*** Listed records

/-- A TAG_VERIFY command: the comparison starts; its verdict follows 280 fabric cycles later. -/
def issueVerify (by_ : BusMaster) (p : Fin 32) (block len : Nat) (s : State) : State :=
  let o := regOp (s.page p) 9 block len
  if coreOff s by_ then s
  else if !pageAllowed s by_ p then denyPage p s
  else if !pageWorks s p then s
  else if (s.page p).busy.isSome then s.count cipherFn 13
  else
    match verifyRefused (s.page p) o with
    | some (rc, wipe) => beginJob p 9 rc false (if wipe then s.onPage p wipePage else s)
    | none =>
      if !destOk s p then beginJob p 9 rcPageAccess false (s.onPage p fun x => { x with q := zeros 1280, held := false })
      else beginJob p 9 rcOk (tagMatches (s.page p) o) (s.count cipherFn 1)

/-- `TAG_VERIFY`. -/
def execTagVerify (by_ : BusMaster) (p : Fin 32) (s : State) : Out := .next (issueVerify by_ p 0 0 s)

/-- The verdict of job `j` on page `p`: a match releases, both outcomes wipe. -/
def pageVerdict (p : Fin 32) (j : PageJob) (s : State) : State :=
  let x := s.page p
  let s := if j.good && pageOwner s.coh.active p != 1 then s.store j.dest.toNat (x.q.take j.relLen) else s
  let rc := if j.good then rcOk else rcTagFail
  (s.onPage p fun x => { wipePage x with busy := none, done := true, reason := BitVec.ofNat 16 rc }).count cipherFn
    (if j.good then 4 else 5)

/-- A cluster page's DONE raises its scheduler source (R512). -/
def pageDone (p : Fin 32) (s : State) : State :=
  if pageOwner s.coh.active p = 2 then raiseSched (16 + p.val) s else s

/-- The duplicated datapaths of core `c` disagree: it is out of service, and the page that it served waits for another. -/
def coreFails (c : Fin 4) (s : State) : State :=
  raiseSource 53 cipherFn c.val (grantCores (s.onCipher fun x =>
    { x with coresOut := x.coresOut ||| BitVec.ofNat 4 (2 ^ c.val), cores := x.cores.set c none }))

/-- `PAGE_OPERATION_DONE`: the operation that a core runs, or one that failed, ends.  A disagreement of the duplicated datapaths
takes its core out of service and the operation runs again; the blocks of a `PAGE_RUN` and of a link frame, which run in one
step, may disagree in the same way on a page that is not busy (log entry 141). -/
def execPageOperationDone (p : Fin 32) (disagree : Option (Fin 4)) (s : State) : Out :=
  match disagree, (s.page p).busy with
  | some c, _ => .next (coreFails c (leaveCore p s))
  | none, none => .next s
  | none, some j =>
    if j.op = 9 && j.reason == rcOk || pageWaits s p then .next s
    else
      .next (pageDone p (grantCores (leaveCore p (s.onPage p fun x =>
        { x with busy := none, done := true, reason := BitVec.ofNat 16 j.reason }))))

/-! ### Contexts (R291) -/

/-- `n` free bytes. -/
def freeBytes : Nat → State → Bytes × State
  | 0, s => ([], s)
  | n + 1, s =>
    let (v, s) := s.free
    let (bs, s) := freeBytes n s
    (BitVec.ofNat 8 v :: bs, s)

/-- The address suits the form: Backwater for clear, general SRAM for wrapped. -/
def ctxPlace (wrapped : Bool) (addr : Nat) : Bool := if wrapped then inGeneral addr 72 else inBackwater addr 64

/-- CTX_SAVE: the spec gives the context's length and content but no layout, so the bytes written are free values that
stand for it (log entry 12). -/
def saveCtx (p : Fin 32) (wrapped : Bool) (addr : Nat) (s : State) : Nat × State :=
  let x := s.page p
  if 4 ≤ p.val then (rcPageAccess, s)
  else if x.held then (rcQuarantineHeld, s)
  else if !ctxPlace wrapped addr then (rcPageAccess, s)
  else
    let (blob, s) := freeBytes (if wrapped then 72 else 64) s
    let c : SavedCtx :=
      { blob := blob, wrapped := wrapped, key := x.key, x := x.x, out := x.out, tagLen := x.tagLen, relLen := x.relLen }
    (rcOk, ((s.store addr blob).onCipher fun y => { y with contexts := c :: y.contexts }).count cipherFn 15)

/-- CTX_RESTORE: a wrapped context that the engine did not write under its present context key fails to unwrap; clear bytes
that it did not write load free values. -/
def restoreCtx (p : Fin 32) (wrapped : Bool) (addr : Nat) (s : State) : Nat × State :=
  if 4 ≤ p.val then (rcPageAccess, s)
  else if !ctxPlace wrapped addr then (rcPageAccess, s)
  else
    let blob := s.load addr (if wrapped then 72 else 64)
    match s.cipher.contexts.find? fun c => c.wrapped == wrapped && c.blob == blob with
    | some c =>
      (rcOk, (s.onPage p fun x =>
        { x with key := c.key, x := c.x, out := c.out, tagLen := c.tagLen, relLen := c.relLen }).count cipherFn 16)
    | none =>
      if wrapped then (rcUnwrapFail, s.count cipherFn 14)
      else
        let (k, s) := freeBytes 32 s
        let (i, s) := s.free
        let (a, s) := freeBytes 16 s
        let (b, s) := freeBytes 16 s
        let (t, s) := s.free
        let (l, s) := s.free
        (rcOk, (s.onPage p fun x =>
          { x with key := some (i % 262144, k), x := a, out := b, tagLen := BitVec.ofNat 5 t
                   relLen := BitVec.ofNat 11 l }).count cipherFn 16)

/-- CTX_SAVE or CTX_RESTORE through PG_CMD, which names no address: on a firmware page the context lies at PG_DEST, wrapped
where that is in general SRAM (DESIGN CHOICE, log entry 140). -/
def ctxCommand (p : Fin 32) (op : Nat) (s : State) : Nat × State :=
  let a := (s.page p).dest.toNat
  if op = 11 then saveCtx p (inGeneral a 72) a s else restoreCtx p (inGeneral a 72) a s

/-- `CTX_SAVE`. -/
def execCtxSave (by_ : BusMaster) (p : Fin 32) (wrapped : Bool) (addr : Nat) (s : State) : Out :=
  .next (issueOp by_ p 11 s (saveCtx p wrapped addr))

/-- `CTX_RESTORE`. -/
def execCtxRestore (by_ : BusMaster) (p : Fin 32) (wrapped : Bool) (addr : Nat) (s : State) : Out :=
  .next (issueOp by_ p 12 s (restoreCtx p wrapped addr))

/-! ### Register window (R289) -/

/-- PG_STATUS. -/
def pageStatusWord (x : Page) : Nat :=
  flag x.busy.isSome + 2 * flag x.held + 4 * flag x.key.isSome + 8 * flag x.done + x.reason.toNat * 2 ^ 16

/-- The register at `off`. -/
def pageRead (x : Page) (off : Nat) : Nat :=
  if off = 0x004 then pageStatusWord x
  else if off = 0x008 then x.keyIndex.toNat
  else if off = 0x00C then x.tagLen.toNat
  else if off = 0x010 then x.relLen.toNat
  else if off = 0x018 then x.dest.toNat % 2 ^ 32
  else if off = 0x01C then x.dest.toNat / 2 ^ 32
  else if 0x020 ≤ off && off < 0x030 then u32 x.inp (off / 4 * 4 - 0x020)
  else if 0x030 ≤ off && off < 0x040 then u32 x.out (off / 4 * 4 - 0x030)
  else 0

/-- A write of the register at `off`, PG_CMD apart.  PG_DEST is 8-byte aligned, so its bits [2:0] are not stored (DESIGN
CHOICE, log entry 114). -/
def pageWrite (off : Nat) (v : BitVec 32) (x : Page) : Page :=
  if off = 0x008 then { x with keyIndex := v.setWidth 18 }
  else if off = 0x00C then { x with tagLen := v.setWidth 5 }
  else if off = 0x010 then { x with relLen := v.setWidth 11 }
  else if off = 0x018 then { x with dest := BitVec.ofNat 40 (x.dest.toNat / 2 ^ 32 * 2 ^ 32 + v.toNat / 8 * 8) }
  else if off = 0x01C then { x with dest := BitVec.ofNat 40 (x.dest.toNat % 2 ^ 32 + v.toNat % 256 * 2 ^ 32) }
  else if 0x020 ≤ off && off < 0x030 then { x with inp := patch x.inp (off / 4 * 4 - 0x020) (leBytes 4 v.toNat) }
  else if 0x040 ≤ off && off < 0x050 then { x with tag := patch x.tag (off / 4 * 4 - 0x040) (leBytes 4 v.toNat) }
  else x

/-- A write of PG_CMD: OP, block and LEN; a block beyond 79 fails every operation (R289). -/
def writePgCmd (by_ : BusMaster) (p : Fin 32) (v : Nat) (s : State) : State :=
  let op := bits v 3 0
  let block := bits v 10 4
  let len := bits v 19 16
  if op = 9 then issueVerify by_ p block len s
  else if (op = 11 || op = 12) && block < 80 then issueOp by_ p op s (ctxCommand p op)
  else issuePlain by_ p op block len s

/-- `PAGE_ACCESS`: a denied access reads zero or is discarded and is reported; any other takes place. -/
def execPageAccess (by_ : BusMaster) (p : Fin 32) (offset : Nat) (value : Option (BitVec 32)) (s : State) : Out :=
  if coreOff s by_ then .next s
  else if !pageAllowed s by_ p then
    let s := denyPage p s
    .next (if value.isSome then s else s.onKci fun k => { k with readOut := 0 })
  else
    match value with
    | some v => .next (if offset = 0 then writePgCmd by_ p v.toNat s else s.onPage p (pageWrite offset v))
    | none => .next (s.onKci fun k => { k with readOut := pageRead (s.page p) offset })

/-! ### Commands (R298, R309) -/

/-- `CIPHER_PAGE_CONFIG`. -/
def execCipherPageConfig (buf : Bytes) (s : State) : Out :=
  .next (runKci 0x0701 buf (fun s m req body =>
    if 2 < u8 body 0 || (u8 body 0 == 2) != (u8 body 1 != 0) then no rcFieldRange
    else stageOne 0x0701 0 0 [⟨2, 2, .zero⟩] s m req body) s)

/-- One entry of a `KEY_IMPORT`: the index and the 64 bytes to store. -/
def importEntry (form : Nat) (kek e : Bytes) : Option (Nat × Bytes) × Nat :=
  if form = 2 then
    match keyUnwrap deviceKeyBytes (e.take 48) with
    | none => (none, rcUnwrapFail)
    | some d =>
      match checkKey d (u32 d 32) with
      | .bad rc => (none, rc)
      | .good _ _ => if makeEntry d == e then (some (u32 d 32, e), rcOk) else (none, rcUnwrapFail)
  else
    match keyUnwrap kek (slice e 8 48) with
    | none => (none, rcUnwrapFail)
    | some d =>
      match checkKey d (u32 e 0) with
      | .bad rc => (none, rc)
      | .good _ _ => (some (u32 e 0, makeEntry d), rcOk)

/-- Import a run of entries; the first failure gives its number and reason. -/
def importAll (form : Nat) (kek : Bytes) : Nat → List Bytes → State → Option (Nat × Nat) × State
  | _, [], s => (none, s)
  | n, e :: es, s =>
    match importEntry form kek e with
    | (some (i, b), _) => importAll form kek (n + 1) es (s.stage 0x0700 0x0702 0 i b)
    | (none, rc) => (some (n, rc), s)

/-- The key that unwraps the entries of a form, or the refusal of its WRAP_INDEX. -/
def importKek (s : State) (form wrap : Nat) : KeyCheck :=
  if form = 0 then .good provisioningKeyBytes 8
  else if form = 2 then .good deviceKeyBytes 8
  else if !keyValid s.coh.active wrap then .bad rcKeyAbsent
  else if keyUsage s.coh.active wrap != 8 then .bad rcKeyUsage
  else openKey s.coh.active wrap

/-- `KEY_IMPORT`. -/
def execKeyImport (buf : Bytes) (s : State) : Out :=
  .next (runKci 0x0702 buf (fun s _ req body =>
    let form := u8 body 0
    let count := u16 body 2
    let wrap := u32 body 4
    let size := if form = 2 then 64 else 56
    let es := runEntries 8 size count body
    if u8 body 1 != 0 then no rcReservedNonzero
    else if 2 < form || count = 0 || (if req.indirect then 16384 else if form = 2 then 63 else 72) < count
        || (form != 1 && wrap != 0xFFFFFFFF) then no rcFieldRange
    else if form != 2 && es.any fun e => u32 e 4 != 0 then no rcReservedNonzero
    else if form = 2 && es.any fun e => field e 51 5 != 0 || u32 e 60 != 0 then no rcReservedNonzero
    else if form != 2 && es.any fun e => 262144 ≤ u32 e 0 then no rcFieldRange
    else
      match importKek s form wrap with
      | .bad rc => .refuse rc 0 (leBytes 4 0xFFFFFFFF)
      | .good kek _ =>
        match importAll form kek 0 es s with
        | (some (n, rc), _) =>
          .done (if rc = rcUnwrapFail then s.count cipherFn 14 else s) rc 0 (leBytes 4 n) []
        | (none, t) => if 65536 < s.writesOf 0x0702 + count then no rcTableFull else ok (addWrites 0x0702 count t)) s)

/-- Stage the deletion of a key: its entry empties and its index is marked. -/
def stageDelete (s : State) (i : Nat) : State := (s.stage 0x0700 0x0702 0 i []).stage 0x0700 0x0703 0 i [1]

/-- `KEY_DELETE`. -/
def execKeyDelete (buf : Bytes) (s : State) : Out :=
  .next (runKci 0x0703 buf (fun s _ _ body =>
    let count := u16 body 0
    let is := (List.range count).map fun i => u32 body (4 + 4 * i)
    if u16 body 2 != 0 then no rcReservedNonzero
    else if count = 0 || 1015 < count || is.any (262144 ≤ ·) then no rcFieldRange
    else
      if 65536 < s.writesOf 0x0702 + count then no rcTableFull
      else ok (is.foldl stageDelete (addWrites 0x0702 count s))) s)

******

--- Required action ---
What is asked for is an exact copy of the lines above from the one containing "let (i, s) := s.free" through the one containing "let a := (s.page p).dest.toNat", and only those.

--- Answer to the problem ---
        let (i, s) := s.free
        let (a, s) := freeBytes 16 s
        let (b, s) := freeBytes 16 s
        let (t, s) := s.free
        let (l, s) := s.free
        (rcOk, (s.onPage p fun x =>
          { x with key := some (i % 262144, k), x := a, out := b, tagLen := BitVec.ofNat 5 t
                   relLen := BitVec.ofNat 11 l }).count cipherFn 16)

/-- CTX_SAVE or CTX_RESTORE through PG_CMD, which names no address: on a firmware page the context lies at PG_DEST, wrapped
where that is in general SRAM (DESIGN CHOICE, log entry 140). -/
def ctxCommand (p : Fin 32) (op : Nat) (s : State) : Nat × State :=
  let a := (s.page p).dest.toNat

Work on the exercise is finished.